> _ABOUT THIS EXERCISE_
The answer is to contain only the line containing "len 0x101 == 4" and the lines after it through the last one, each reproduced exactly as it appears below.

> _PROVIDED DATA_
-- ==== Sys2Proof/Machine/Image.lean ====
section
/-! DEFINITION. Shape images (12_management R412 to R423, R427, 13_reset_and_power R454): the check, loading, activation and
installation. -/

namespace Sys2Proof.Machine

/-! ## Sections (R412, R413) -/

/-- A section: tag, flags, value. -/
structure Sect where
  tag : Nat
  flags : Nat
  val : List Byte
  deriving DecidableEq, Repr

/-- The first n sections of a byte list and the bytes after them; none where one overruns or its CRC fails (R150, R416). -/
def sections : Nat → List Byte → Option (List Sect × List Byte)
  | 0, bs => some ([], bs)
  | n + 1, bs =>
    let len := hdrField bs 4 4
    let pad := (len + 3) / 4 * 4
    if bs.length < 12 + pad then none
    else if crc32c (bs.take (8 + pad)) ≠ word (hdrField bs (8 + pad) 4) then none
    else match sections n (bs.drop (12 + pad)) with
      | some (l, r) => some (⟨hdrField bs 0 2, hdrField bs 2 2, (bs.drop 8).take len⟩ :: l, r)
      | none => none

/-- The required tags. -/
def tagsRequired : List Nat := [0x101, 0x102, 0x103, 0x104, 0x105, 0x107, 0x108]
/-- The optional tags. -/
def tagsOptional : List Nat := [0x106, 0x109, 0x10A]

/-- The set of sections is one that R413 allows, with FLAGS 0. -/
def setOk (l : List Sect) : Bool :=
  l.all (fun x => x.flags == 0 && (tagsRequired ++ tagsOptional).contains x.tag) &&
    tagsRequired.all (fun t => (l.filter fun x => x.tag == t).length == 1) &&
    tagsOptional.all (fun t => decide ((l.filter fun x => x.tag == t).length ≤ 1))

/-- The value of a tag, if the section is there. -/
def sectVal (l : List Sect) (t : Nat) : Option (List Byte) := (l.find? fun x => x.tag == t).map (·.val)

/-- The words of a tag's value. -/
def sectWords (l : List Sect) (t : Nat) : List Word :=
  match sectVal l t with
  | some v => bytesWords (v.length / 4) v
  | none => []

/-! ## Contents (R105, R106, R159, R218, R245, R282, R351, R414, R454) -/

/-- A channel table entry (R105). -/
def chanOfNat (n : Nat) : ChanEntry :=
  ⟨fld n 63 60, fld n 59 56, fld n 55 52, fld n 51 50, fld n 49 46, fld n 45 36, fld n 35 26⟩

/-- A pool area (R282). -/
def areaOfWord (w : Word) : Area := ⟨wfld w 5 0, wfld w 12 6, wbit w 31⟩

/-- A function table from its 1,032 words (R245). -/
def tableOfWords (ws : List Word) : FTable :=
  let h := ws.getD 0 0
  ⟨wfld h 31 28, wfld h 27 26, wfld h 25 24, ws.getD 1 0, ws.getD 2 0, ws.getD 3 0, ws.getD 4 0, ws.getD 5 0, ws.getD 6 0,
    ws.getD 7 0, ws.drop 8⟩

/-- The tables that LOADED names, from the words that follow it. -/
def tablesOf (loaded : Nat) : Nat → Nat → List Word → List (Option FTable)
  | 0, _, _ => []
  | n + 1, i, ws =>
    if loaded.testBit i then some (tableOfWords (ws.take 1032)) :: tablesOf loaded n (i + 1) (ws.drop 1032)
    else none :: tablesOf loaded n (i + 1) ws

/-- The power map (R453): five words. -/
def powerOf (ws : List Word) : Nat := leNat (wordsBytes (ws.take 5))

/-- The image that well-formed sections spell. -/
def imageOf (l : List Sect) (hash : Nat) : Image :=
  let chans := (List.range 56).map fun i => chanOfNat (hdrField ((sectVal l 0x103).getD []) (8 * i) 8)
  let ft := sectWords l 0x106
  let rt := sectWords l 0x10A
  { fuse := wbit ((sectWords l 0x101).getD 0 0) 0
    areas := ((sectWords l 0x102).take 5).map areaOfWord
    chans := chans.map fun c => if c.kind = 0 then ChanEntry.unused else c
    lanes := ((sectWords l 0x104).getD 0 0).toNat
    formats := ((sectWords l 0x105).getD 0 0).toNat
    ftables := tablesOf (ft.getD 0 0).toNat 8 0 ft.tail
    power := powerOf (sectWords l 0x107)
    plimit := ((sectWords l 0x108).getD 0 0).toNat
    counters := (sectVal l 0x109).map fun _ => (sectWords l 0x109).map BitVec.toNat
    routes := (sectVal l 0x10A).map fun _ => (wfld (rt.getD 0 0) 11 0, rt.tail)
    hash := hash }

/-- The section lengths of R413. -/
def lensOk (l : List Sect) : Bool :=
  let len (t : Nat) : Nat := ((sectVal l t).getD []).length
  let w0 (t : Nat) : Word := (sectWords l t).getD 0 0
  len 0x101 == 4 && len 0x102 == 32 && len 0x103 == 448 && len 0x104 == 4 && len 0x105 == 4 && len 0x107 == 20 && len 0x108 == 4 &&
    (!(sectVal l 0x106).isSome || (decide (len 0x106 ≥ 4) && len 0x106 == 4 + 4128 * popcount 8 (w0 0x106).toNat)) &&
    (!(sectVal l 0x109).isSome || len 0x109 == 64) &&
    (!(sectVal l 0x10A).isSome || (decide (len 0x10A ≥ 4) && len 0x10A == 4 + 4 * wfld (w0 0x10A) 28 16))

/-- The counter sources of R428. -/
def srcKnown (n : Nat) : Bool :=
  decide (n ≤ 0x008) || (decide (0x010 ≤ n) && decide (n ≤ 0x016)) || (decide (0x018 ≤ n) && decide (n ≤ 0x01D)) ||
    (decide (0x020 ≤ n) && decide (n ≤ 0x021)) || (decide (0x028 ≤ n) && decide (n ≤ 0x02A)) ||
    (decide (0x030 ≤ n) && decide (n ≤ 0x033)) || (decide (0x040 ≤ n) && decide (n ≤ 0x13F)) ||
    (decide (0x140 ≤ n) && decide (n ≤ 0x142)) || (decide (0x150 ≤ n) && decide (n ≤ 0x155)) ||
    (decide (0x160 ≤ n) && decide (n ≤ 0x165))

> _WRITTEN RESPONSE_
  len 0x101 == 4 && len 0x102 == 32 && len 0x103 == 448 && len 0x104 == 4 && len 0x105 == 4 && len 0x107 == 20 && len 0x108 == 4 &&
    (!(sectVal l 0x106).isSome || (decide (len 0x106 ≥ 4) && len 0x106 == 4 + 4128 * popcount 8 (w0 0x106).toNat)) &&
    (!(sectVal l 0x109).isSome || len 0x109 == 64) &&
    (!(sectVal l 0x10A).isSome || (decide (len 0x10A ≥ 4) && len 0x10A == 4 + 4 * wfld (w0 0x10A) 28 16))

/-- The counter sources of R428. -/
def srcKnown (n : Nat) : Bool :=
  decide (n ≤ 0x008) || (decide (0x010 ≤ n) && decide (n ≤ 0x016)) || (decide (0x018 ≤ n) && decide (n ≤ 0x01D)) ||
    (decide (0x020 ≤ n) && decide (n ≤ 0x021)) || (decide (0x028 ≤ n) && decide (n ≤ 0x02A)) ||
    (decide (0x030 ≤ n) && decide (n ≤ 0x033)) || (decide (0x040 ≤ n) && decide (n ≤ 0x13F)) ||
    (decide (0x140 ≤ n) && decide (n ≤ 0x142)) || (decide (0x150 ≤ n) && decide (n ≤ 0x155)) ||
    (decide (0x160 ≤ n) && decide (n ≤ 0x165))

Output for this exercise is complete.